При дентальной плексалгии развитие заболевания связано с патологией зубных сплетений. Чаще страдают женщины старше 40 лет.

Этиология поражения зубных сплетений:

· сложные удаления моляров, премоляров;

· проводниковые анестезии;

· остеомиелиты лунок;

· оперативные вмешательства на челюстях;

· удаление большого количества зубов в течение небольшого промежутка времени;

· выведение пломбировочного материала за верхушку корня зуба при эндодонтическом лечении, попадание пломбировочного материала в нижнечелюстной канал;

· инфекции;

· интоксикации;

· психическая травма.

Клиническая картина.

Для дентальной плексалгии характерны боли, которые носят мучительный, упорный, постоянный, жгучий характер.

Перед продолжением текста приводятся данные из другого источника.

-- ==== Sys2Proof/Syntax.lean ====
section
/-! DEFINITION. The commands of the RD16: one constructor of `Instr` for each row of spec/opcode_table.json.

A row that is a request (Open Clip to Reset Part) is the TAKING of that request (R189), with the request's tag and the fields
of its payload as numbers, in payload order; enumerations, flags and masks stay the raw numbers of their bytes, because the
part itself judges them (R198). A row that is an event carries what the event brings from outside: a byte, a frame, a servo
response, an edge, and where the manual measures elapsed time, the moment `at` in quanta of `Config.second`.

A row that names an event INSIDE an update or a response (CAPTURE_COMPLETE, RAMP_IN_COMPLETE, RAMP_OUT_COMPLETE, PASS_END,
PASS_END_IN_RAMP_OUT, DETECTOR_FIRE, LINK_LOST, LINKING_TIMEOUT) is that one event taken by itself (log entry 1). -/

namespace Sys2Proof

/-- Status of a servo response (section 5.5). -/
inductive ServoStatus where
  | ok
  | overload
deriving DecidableEq, Repr

/-- Source of a full reset (R197). -/
inductive ResetSource where
  | powerOn
  | resetInput
deriving DecidableEq, Repr

/-- The three detectors of a channel (section 6.1). -/
inductive DetectorKind where
  | envelope
  | tracking
  | clampRate
deriving DecidableEq, Repr

/-- One field change of a Modify Entry: a field number and a 4-byte value (R200). -/
structure FieldChange where
  field : Nat
  value : Nat
deriving DecidableEq, Repr

/-- The payload of an Append Entry, by its kind byte (section 11.4). `unknown` is a kind byte that names no kind. -/
inductive AppendFields where
  | play (tag clip flags gainSet passes first count : Nat)
  | dwell (tag flags length : Nat)
  | loopOpen (tag count : Nat)
  | loopClose (tag : Nat)
  | unknown (kind : Nat) (body : List Byte)
deriving DecidableEq, Repr

/-- The payload of a Configure Mark, by its mode byte (R200). `unknown` is a mode byte that names no mode. -/
inductive MarkFields where
  | off (unit : Nat)
  | compare (unit selector value output triggers : Nat)
  | capture (unit edge prescale notify : Nat)
  | unknown (unit mode : Nat) (body : List Byte)
deriving DecidableEq, Repr

/-- The payload of a Configure Limits after its channel (R134). -/
structure LimitFields where
  fMin : Int
  fMax : Int
  eMax : Nat
  delay : Nat
  envPersist : Nat
  trkPersist : Nat
  kc : Nat
  envAction : Nat
  envEnable : Nat
  trkAction : Nat
  trkEnable : Nat
  clampAction : Nat
  clampEnable : Nat
deriving DecidableEq, Repr

/-- A request the part knows, with the fields of its payload (R189, R198, R199, R200). -/
inductive Request where
  | openClip (id mask upsample length checksum : Nat)
  | clipData (id offset : Nat) (points : List Point)
  | closeClip (id : Nat)
  | freeClip (id : Nat)
  | clipInfo (id position : Nat)
  | storeInfo
  | appendEntry (fields : AppendFields)
  | modifyEntry (entry : Nat) (changes : List FieldChange)
  | flushQueue
  | readQueue (position withStats : Nat)
  | readDone (sequence : Nat)
  | advanceWatch
  | start
  | pause
  | resume
  | stop
  | clearTrip
  | setRamp (ri ro : Nat)
  | setTimebase (rate source : Nat)
  | readEngine
  | configureChannel (channel : Nat) (offset clampMin clampMax : Int) (slew : Nat)
  | writeGainSet (set : Nat) (gains : List Nat)
  | readGainSet (set : Nat)
  | channelPowerOn (channel : Nat)
  | channelPowerOff (channel : Nat)
  | setRigMode (mode : Nat)
  | setChannelOwner (channel owner : Nat)
  | engage (channel : Nat)
  | release (channel : Nat)
  | acknowledgeChannels (mask : Nat)
  | readChannel (channel : Nat)
  | configureLimits (channel : Nat) (limits : LimitFields)
  | configureMark (fields : MarkFields)
  | setMarkOutput (unit level : Nat)
  | readMark (unit clearOverflow : Nat)
  | configureCapture (mask content decimation records rearm : Nat)
  | captureTrigger
  | abortCapture
  | readCapture (sequence offset count : Nat)
  | captureInfo
  | enableEvents (mask : Nat)
  | takeEvent
  | setSupervision (interval : Nat)
  | queryIdentity
  | queryStatus (clear : Nat)
  | resetPart
deriving DecidableEq, Repr

/-- The commands: one constructor per row of spec/opcode_table.json, in the table's order. -/
inductive Instr where
  /-- OPEN_CLIP (R30). -/
  | openClip (tag id mask upsample length checksum : Nat)
  /-- CLIP_DATA (R31). -/
  | clipData (tag id offset : Nat) (points : List Point)
  /-- CLOSE_CLIP (R32). -/
  | closeClip (tag id : Nat)
  /-- FREE_CLIP (R38). -/
  | freeClip (tag id : Nat)
  /-- CLIP_INFO (R41). -/
  | clipInfo (tag id position : Nat)
  /-- STORE_INFO (R42). -/
  | storeInfo (tag : Nat)
  /-- APPEND_ENTRY (R55). -/
  | appendEntry (tag : Nat) (fields : AppendFields)
  /-- MODIFY_ENTRY (R62). -/
  | modifyEntry (tag entry : Nat) (changes : List FieldChange)
  /-- FLUSH_QUEUE (R69). -/
  | flushQueue (tag : Nat)
  /-- READ_QUEUE (R70). -/
  | readQueue (tag position withStats : Nat)
  /-- READ_DONE (R61). -/
  | readDone (tag sequence : Nat)
  /-- ADVANCE_WATCH (R71). -/
  | advanceWatch (tag : Nat)
  /-- START (R81). -/
  | start (tag : Nat)
  /-- PAUSE (R82). -/
  | pause (tag : Nat)
  /-- RESUME (R83). -/
  | resume (tag : Nat)
  /-- STOP (R84). -/
  | stop (tag : Nat)
  /-- CLEAR_TRIP (R96). -/
  | clearTrip (tag : Nat)
  /-- SET_RAMP (R76). -/
  | setRamp (tag ri ro : Nat)
  /-- SET_TIMEBASE (R99). -/
  | setTimebase (tag rate source : Nat)
  /-- READ_ENGINE (R102). -/
  | readEngine (tag : Nat)
  /-- CONFIGURE_CHANNEL (R2). -/
  | configureChannel (tag channel : Nat) (offset clampMin clampMax : Int) (slew : Nat)
  /-- WRITE_GAIN_SET (R21). -/
  | writeGainSet (tag set : Nat) (gains : List Nat)
  /-- READ_GAIN_SET (R23). -/
  | readGainSet (tag set : Nat)
  /-- CHANNEL_POWER_ON (R105). -/
  | channelPowerOn (tag channel : Nat)
  /-- CHANNEL_POWER_OFF (R106). -/
  | channelPowerOff (tag channel : Nat)
  /-- SET_RIG_MODE_REPLAY (R107). -/
  | setRigModeReplay (tag : Nat)
  /-- SET_RIG_MODE_LOCAL (R108). -/
  | setRigModeLocal (tag : Nat)
  /-- SET_CHANNEL_OWNER (R109). -/
  | setChannelOwner (tag channel owner : Nat)
  /-- ENGAGE (R111). -/
  | engage (tag channel : Nat)
  /-- RELEASE (R112). -/
  | release (tag channel : Nat)
  /-- ACKNOWLEDGE_CHANNELS (R119). -/
  | acknowledgeChannels (tag mask : Nat)
  /-- READ_CHANNEL (R121). -/
  | readChannel (tag channel : Nat)
  /-- CONFIGURE_LIMITS (R134). -/
  | configureLimits (tag channel : Nat) (limits : LimitFields)
  /-- CONFIGURE_MARK (R143). -/
  | configureMark (tag : Nat) (fields : MarkFields)
  /-- SET_MARK_OUTPUT (R144). -/
  | setMarkOutput (tag unit level : Nat)
  /-- READ_MARK (R157). -/
  | readMark (tag unit clearOverflow : Nat)
  /-- CONFIGURE_CAPTURE (R160). -/
  | configureCapture (tag mask content decimation records rearm : Nat)
  /-- CAPTURE_TRIGGER (R163). -/
  | captureTrigger (tag : Nat)
  /-- ABORT_CAPTURE (R169). -/
  | abortCapture (tag : Nat)
  /-- READ_CAPTURE (R170). -/
  | readCapture (tag sequence offset count : Nat)
  /-- CAPTURE_INFO (R171). -/
  | captureInfo (tag : Nat)
  /-- ENABLE_EVENTS (R180). -/
  | enableEvents (tag mask : Nat)
  /-- TAKE_EVENT (R181). -/
  | takeEvent (tag : Nat)
  /-- SET_SUPERVISION (R192). -/
  | setSupervision (tag interval : Nat)
  /-- QUERY_IDENTITY (R194). -/
  | queryIdentity (tag : Nat)
  /-- QUERY_STATUS (R195). -/
  | queryStatus (tag clear : Nat)
  /-- RESET_PART (R196). -/
  | resetPart (tag : Nat)
  /-- UNKNOWN_REQUEST (R189): a taken request whose code names no request. -/
  | unknownRequest (code tag : Nat)
  /-- REQUEST_ARRIVAL (R188): a complete frame, its payload and the CRC it carries. -/
  | requestArrival (kind code tag : Nat) (payload : List Byte) (crc : Nat) (at' : Nat)
  /-- OVERLONG_FRAME (R186). -/
  | overlongFrame (at' : Nat)
  /-- FRAME_SENT (R190). -/
  | frameSent
  /-- SUPERVISION_EXPIRY (R193). -/
  | supervisionExpiry (at' : Nat)
  /-- FULL_RESET (R197). -/
  | fullReset (source : ResetSource)
  /-- UPDATE (R98). -/
  | update (at' : Nat)
  /-- SYNC_EDGE (R98). -/
  | syncEdge (at' : Nat)
  /-- SYNC_LOSS (R100). -/
  | syncLoss (at' : Nat)
  /-- CAPTURE_COMPLETE (R167). -/
  | captureComplete
  /-- RAMP_IN_COMPLETE (R75). -/
  | rampInComplete
  /-- RAMP_OUT_COMPLETE (R89). -/
  | rampOutComplete
  /-- PASS_END (R88). -/
  | passEnd
  /-- PASS_END_IN_RAMP_OUT (R89). -/
  | passEndInRampOut
  /-- SERVO_RESPONSE (R114): `intact` says whether the response passes its integrity check. -/
  | servoResponse (channel : Nat) (intact : Bool) (exchange : Nat) (feedback setpoint : Int) (status : ServoStatus)
  /-- DETECTOR_FIRE (R131): the evaluation at which a detector fires; `feedback` is not used by CLAMP_RATE. -/
  | detectorFire (channel : Nat) (detector : DetectorKind) (feedback : Int)
  /-- LINK_LOST (R115). -/
  | linkLost (channel : Nat)
  /-- LINKING_TIMEOUT (R116). -/
  | linkingTimeout (channel : Nat)
  /-- RIG_READY_DEASSERTED (R120). -/
  | rigReadyDeasserted
  /-- RIG_READY_REASSERTED (R120). -/
  | rigReadyReasserted
  /-- MARK_INPUT_EDGE (R153): a rising or a falling edge. -/
  | markInputEdge (unit : Nat) (rising : Bool)
  /-- VERIFICATION_COMPLETE (R35). -/
  | verificationComplete (at' : Nat)
  /-- RECEIVED_BYTE (R185). -/
  | receivedByte (byte : Byte) (at' : Nat)
deriving DecidableEq, Repr

end Sys2Proof
end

Постоянные боли временами приступообразно усиливаются, интенсивность их нарастает. Приступ, как правило, начинается с легкой тупой боли, через 20-30 минут на высоте пароксизма она приобретает выраженный симпаталгический характер, возникают вазомоторные расстройства. При купировании приступа остается тупая боль в альвеолярном отростке челюсти.

При поражении верхнего зубного сплетения, во время болевого пароксизма, боли могут иррадировать в твердое небо, скуловую, щечную, подглазничную область, висок, ухо, затылочную область, захватывать всю половину головы и верхнюю треть шеи.

При поражении нижнего зубного сплетения боль распространяется на дно полости рта, щечную, околоушно-жевательную области, верхний отдел шеи.

Приступы сопровождаются разнообразными вегетативными симптомами, которые обусловлены связями сплетения с вегетативными ганглиями (крылонебным узлом и верхним шейным симпатическим узлом).

Доминантный очаг боли при дентальной плексалгии локализуется в области альвеолярного отростка, десен и зубов. При обследовании пациентов с дентальной плексалгией определяется резкая болезненность в области проекции пораженного зубного сплетения. На верхней челюсти, соответственно, в зоне 23, 25, 27, и 13, 15, 17 зубов. При пальпации в проекции зубного сплетения отмечается болезненность (при надавливании как на слизистую десны, так и в области кожи лица). У значительного числа пациентов отмечается гиперстезия слизистой десен и слизистой внутренней поверхности щеки и зубов в зоне пораженного зубного сплетения. Как правило, у больных с дентальной плексалгией наблюдается уменьшение болей во время приема грубой пищи и их усиление под влиянием эмоций, переохлаждения, неблагоприятных метеорологических факторов.

В отличие от невралгии тройничного нерва для дентальной плексалгии характерно:

· отсутствие курковых зон;

· отсутствие болей при пальпации в точках выхода тройничного нерва на лицо (точках Валле);

· наличие болезненности при пальпации области зубного сплетения;

· приступы болей при дентальной плексалгии носят более длительный характер (до 20 минут и более);

· при дентальной плексалгии в межприступном периоде остается локализованная боль в альвеолярном отростке в проекции зубного сплетения;

· иррадиация болей чаще не соответствует анатомическому расположению ветвей тройничного нерва.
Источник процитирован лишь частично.